• [Problem description]: Entries follow. Give back exactly the lines starting at the one containing "timer alone. -/" and ending at the one containing "register (R253). -/", and no other lines.

------------------------------

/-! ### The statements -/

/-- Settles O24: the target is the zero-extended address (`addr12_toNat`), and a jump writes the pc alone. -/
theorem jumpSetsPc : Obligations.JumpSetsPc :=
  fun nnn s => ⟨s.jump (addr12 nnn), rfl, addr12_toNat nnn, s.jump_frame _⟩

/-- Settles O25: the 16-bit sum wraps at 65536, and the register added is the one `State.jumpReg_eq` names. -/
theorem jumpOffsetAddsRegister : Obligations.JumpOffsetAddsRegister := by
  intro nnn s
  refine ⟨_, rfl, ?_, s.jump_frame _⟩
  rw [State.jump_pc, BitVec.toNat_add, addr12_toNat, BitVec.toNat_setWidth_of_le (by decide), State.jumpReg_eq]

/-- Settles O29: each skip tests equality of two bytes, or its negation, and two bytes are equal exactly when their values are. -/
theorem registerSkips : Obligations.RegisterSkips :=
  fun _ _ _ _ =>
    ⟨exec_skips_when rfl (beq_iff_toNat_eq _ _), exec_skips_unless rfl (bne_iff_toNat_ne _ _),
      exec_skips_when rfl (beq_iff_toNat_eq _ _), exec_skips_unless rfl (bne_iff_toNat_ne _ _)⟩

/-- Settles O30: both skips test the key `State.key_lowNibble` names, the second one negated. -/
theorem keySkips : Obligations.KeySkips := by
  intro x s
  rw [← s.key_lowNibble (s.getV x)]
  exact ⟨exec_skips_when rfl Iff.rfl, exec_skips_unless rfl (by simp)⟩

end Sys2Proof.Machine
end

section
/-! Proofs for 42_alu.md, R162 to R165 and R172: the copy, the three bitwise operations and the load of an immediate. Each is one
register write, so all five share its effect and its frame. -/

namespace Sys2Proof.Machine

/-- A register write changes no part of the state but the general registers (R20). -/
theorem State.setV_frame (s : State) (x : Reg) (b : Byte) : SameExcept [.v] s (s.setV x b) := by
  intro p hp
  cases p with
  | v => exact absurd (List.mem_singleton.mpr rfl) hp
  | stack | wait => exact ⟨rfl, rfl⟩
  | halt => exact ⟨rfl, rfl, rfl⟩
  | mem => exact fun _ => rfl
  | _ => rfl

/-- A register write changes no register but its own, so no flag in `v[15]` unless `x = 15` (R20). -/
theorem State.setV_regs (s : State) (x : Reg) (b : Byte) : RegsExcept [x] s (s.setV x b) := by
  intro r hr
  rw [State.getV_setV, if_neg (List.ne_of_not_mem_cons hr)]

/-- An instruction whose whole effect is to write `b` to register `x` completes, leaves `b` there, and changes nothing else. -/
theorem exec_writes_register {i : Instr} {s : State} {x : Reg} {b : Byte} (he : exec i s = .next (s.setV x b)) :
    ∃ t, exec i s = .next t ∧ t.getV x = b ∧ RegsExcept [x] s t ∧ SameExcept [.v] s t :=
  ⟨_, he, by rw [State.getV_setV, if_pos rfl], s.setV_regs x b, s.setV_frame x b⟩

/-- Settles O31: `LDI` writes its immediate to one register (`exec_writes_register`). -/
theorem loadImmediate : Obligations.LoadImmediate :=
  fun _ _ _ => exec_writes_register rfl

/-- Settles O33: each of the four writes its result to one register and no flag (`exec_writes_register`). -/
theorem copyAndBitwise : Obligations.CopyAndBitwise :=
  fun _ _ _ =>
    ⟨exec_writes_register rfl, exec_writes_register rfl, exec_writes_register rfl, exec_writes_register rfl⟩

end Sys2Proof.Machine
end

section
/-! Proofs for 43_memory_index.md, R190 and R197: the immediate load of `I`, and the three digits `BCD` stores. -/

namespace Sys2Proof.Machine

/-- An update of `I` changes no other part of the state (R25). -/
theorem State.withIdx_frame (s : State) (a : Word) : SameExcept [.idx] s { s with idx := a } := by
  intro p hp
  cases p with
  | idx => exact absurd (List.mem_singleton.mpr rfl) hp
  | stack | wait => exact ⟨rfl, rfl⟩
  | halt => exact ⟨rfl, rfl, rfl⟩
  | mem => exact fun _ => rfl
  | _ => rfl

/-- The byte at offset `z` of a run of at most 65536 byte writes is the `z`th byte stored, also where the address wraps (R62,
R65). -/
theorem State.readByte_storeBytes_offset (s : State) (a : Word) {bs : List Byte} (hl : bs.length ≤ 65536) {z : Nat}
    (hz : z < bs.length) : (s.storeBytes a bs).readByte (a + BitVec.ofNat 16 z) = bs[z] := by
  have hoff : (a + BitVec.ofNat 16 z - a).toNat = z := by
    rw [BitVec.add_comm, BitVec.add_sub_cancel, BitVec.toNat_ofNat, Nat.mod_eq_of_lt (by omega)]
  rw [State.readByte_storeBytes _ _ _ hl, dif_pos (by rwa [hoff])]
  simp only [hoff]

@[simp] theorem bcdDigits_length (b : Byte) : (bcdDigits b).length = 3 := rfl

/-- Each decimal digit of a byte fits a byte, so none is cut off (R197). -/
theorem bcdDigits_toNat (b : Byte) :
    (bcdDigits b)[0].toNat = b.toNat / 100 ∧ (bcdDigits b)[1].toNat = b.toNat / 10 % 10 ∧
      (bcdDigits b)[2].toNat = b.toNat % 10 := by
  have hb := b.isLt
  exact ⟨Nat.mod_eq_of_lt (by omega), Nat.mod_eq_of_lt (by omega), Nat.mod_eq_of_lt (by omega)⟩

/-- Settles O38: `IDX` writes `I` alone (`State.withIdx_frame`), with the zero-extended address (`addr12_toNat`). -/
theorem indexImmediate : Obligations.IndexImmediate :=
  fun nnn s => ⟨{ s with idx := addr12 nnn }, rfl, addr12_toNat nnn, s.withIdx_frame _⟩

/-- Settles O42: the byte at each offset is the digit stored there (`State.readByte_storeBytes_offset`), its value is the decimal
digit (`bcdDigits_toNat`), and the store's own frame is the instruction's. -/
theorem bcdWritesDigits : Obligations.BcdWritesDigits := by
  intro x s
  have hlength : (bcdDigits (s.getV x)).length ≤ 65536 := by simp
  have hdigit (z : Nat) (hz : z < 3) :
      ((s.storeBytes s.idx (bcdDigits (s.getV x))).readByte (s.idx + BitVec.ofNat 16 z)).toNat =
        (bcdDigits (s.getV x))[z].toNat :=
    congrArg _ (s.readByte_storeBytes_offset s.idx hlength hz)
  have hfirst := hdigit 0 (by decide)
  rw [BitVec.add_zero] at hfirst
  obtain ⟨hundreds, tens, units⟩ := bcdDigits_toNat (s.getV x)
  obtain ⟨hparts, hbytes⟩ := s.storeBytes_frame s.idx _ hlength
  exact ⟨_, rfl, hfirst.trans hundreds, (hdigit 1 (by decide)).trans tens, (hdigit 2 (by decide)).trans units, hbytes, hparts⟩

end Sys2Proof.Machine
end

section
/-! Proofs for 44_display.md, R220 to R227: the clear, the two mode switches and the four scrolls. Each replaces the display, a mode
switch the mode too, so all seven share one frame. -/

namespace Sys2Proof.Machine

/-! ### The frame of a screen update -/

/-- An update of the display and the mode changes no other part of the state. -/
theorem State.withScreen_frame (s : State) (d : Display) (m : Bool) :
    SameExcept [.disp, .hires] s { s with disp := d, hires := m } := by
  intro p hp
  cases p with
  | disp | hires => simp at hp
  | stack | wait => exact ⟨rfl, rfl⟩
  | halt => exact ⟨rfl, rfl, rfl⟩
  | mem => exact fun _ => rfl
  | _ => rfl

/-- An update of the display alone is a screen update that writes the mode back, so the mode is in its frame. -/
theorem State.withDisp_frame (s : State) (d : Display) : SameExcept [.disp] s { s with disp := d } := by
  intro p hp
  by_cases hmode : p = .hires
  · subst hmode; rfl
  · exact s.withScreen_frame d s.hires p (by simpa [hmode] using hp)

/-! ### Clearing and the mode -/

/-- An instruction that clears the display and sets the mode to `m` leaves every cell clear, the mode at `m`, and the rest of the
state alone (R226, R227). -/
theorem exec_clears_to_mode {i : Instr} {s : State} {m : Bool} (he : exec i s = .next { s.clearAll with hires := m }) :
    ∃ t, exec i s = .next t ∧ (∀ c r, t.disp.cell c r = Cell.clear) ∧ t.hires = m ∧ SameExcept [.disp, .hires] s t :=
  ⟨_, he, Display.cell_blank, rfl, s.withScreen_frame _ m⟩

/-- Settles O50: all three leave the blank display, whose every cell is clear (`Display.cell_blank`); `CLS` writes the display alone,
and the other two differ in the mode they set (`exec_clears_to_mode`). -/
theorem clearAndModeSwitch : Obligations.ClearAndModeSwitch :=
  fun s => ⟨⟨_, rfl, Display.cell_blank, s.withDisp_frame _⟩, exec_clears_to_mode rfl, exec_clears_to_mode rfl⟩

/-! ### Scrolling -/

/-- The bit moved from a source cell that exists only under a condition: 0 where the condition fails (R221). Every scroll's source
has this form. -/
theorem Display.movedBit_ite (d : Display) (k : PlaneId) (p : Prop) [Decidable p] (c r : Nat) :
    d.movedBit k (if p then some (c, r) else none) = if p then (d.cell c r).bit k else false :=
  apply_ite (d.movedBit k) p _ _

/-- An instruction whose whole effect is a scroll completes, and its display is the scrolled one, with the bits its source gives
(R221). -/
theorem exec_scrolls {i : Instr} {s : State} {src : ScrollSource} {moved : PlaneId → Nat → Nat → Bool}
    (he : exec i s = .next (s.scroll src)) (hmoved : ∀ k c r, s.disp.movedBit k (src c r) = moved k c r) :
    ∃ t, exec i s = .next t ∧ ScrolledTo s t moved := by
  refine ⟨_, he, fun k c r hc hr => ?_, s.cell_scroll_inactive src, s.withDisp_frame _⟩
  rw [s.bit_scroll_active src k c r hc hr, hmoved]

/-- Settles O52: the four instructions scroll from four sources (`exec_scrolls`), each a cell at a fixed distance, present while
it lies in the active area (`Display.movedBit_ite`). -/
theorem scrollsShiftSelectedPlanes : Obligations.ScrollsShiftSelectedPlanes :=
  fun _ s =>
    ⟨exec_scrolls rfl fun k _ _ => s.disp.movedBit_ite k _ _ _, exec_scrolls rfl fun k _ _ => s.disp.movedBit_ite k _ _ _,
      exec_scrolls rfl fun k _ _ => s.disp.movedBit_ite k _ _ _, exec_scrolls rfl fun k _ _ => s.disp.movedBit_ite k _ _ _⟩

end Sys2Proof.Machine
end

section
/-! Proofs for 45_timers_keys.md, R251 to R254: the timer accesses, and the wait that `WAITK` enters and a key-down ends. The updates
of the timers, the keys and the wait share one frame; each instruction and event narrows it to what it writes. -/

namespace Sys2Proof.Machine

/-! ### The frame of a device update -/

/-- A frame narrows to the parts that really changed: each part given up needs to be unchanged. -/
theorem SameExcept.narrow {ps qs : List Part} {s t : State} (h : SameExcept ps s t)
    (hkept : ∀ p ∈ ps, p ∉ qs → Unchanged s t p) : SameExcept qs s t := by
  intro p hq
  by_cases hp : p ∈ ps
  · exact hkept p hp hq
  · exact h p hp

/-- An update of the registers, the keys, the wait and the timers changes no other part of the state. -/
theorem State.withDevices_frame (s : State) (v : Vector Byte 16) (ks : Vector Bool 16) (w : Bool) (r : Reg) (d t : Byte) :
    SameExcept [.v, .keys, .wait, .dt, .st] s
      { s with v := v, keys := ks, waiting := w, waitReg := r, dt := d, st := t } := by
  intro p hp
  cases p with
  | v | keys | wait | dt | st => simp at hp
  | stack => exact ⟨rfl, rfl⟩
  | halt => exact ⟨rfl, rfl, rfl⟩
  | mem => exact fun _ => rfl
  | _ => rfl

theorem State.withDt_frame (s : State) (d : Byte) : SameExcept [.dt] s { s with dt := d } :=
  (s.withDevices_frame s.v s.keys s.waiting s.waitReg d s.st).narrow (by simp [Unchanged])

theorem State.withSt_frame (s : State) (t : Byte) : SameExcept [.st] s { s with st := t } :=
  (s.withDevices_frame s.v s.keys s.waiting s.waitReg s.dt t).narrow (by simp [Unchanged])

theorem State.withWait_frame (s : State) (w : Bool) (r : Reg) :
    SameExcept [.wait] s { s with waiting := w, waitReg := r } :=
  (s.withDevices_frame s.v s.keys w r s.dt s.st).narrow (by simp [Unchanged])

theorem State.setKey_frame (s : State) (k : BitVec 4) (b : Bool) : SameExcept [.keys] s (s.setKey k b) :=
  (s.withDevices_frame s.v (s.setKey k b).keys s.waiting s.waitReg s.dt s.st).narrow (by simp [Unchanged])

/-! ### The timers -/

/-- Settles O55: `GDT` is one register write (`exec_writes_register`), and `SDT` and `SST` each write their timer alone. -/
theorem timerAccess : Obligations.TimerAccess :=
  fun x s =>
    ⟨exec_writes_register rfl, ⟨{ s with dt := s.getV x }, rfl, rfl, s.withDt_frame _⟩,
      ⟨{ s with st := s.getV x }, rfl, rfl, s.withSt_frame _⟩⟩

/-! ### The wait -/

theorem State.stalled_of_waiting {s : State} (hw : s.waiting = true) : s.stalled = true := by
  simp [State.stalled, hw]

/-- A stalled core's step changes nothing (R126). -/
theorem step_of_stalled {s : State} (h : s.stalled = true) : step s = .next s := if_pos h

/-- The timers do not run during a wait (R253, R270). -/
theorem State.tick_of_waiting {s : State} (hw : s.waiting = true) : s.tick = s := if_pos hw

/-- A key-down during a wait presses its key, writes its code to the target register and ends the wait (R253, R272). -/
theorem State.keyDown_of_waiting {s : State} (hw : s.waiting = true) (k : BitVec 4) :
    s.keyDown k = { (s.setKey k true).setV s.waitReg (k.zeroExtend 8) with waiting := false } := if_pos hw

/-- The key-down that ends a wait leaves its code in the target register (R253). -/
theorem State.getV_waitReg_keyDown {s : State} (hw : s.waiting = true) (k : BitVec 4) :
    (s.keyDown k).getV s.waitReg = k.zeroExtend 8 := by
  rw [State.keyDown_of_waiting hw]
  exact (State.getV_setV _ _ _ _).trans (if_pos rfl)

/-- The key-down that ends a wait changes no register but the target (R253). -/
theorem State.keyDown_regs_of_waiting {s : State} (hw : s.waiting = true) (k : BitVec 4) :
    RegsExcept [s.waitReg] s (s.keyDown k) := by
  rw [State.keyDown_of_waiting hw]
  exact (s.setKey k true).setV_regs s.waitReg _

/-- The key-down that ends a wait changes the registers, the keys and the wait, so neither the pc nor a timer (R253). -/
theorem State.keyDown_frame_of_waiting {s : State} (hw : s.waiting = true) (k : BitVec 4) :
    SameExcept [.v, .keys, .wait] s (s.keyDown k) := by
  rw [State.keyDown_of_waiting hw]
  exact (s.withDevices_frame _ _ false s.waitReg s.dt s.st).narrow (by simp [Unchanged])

------------------------------

• [Written answer]:
/-- Settles O55: `GDT` is one register write (`exec_writes_register`), and `SDT` and `SST` each write their timer alone. -/
theorem timerAccess : Obligations.TimerAccess :=
  fun x s =>
    ⟨exec_writes_register rfl, ⟨{ s with dt := s.getV x }, rfl, rfl, s.withDt_frame _⟩,
      ⟨{ s with st := s.getV x }, rfl, rfl, s.withSt_frame _⟩⟩

/-! ### The wait -/

theorem State.stalled_of_waiting {s : State} (hw : s.waiting = true) : s.stalled = true := by
  simp [State.stalled, hw]

/-- A stalled core's step changes nothing (R126). -/
theorem step_of_stalled {s : State} (h : s.stalled = true) : step s = .next s := if_pos h

/-- The timers do not run during a wait (R253, R270). -/
theorem State.tick_of_waiting {s : State} (hw : s.waiting = true) : s.tick = s := if_pos hw

/-- A key-down during a wait presses its key, writes its code to the target register and ends the wait (R253, R272). -/
theorem State.keyDown_of_waiting {s : State} (hw : s.waiting = true) (k : BitVec 4) :
    s.keyDown k = { (s.setKey k true).setV s.waitReg (k.zeroExtend 8) with waiting := false } := if_pos hw

/-- The key-down that ends a wait leaves its code in the target register (R253). -/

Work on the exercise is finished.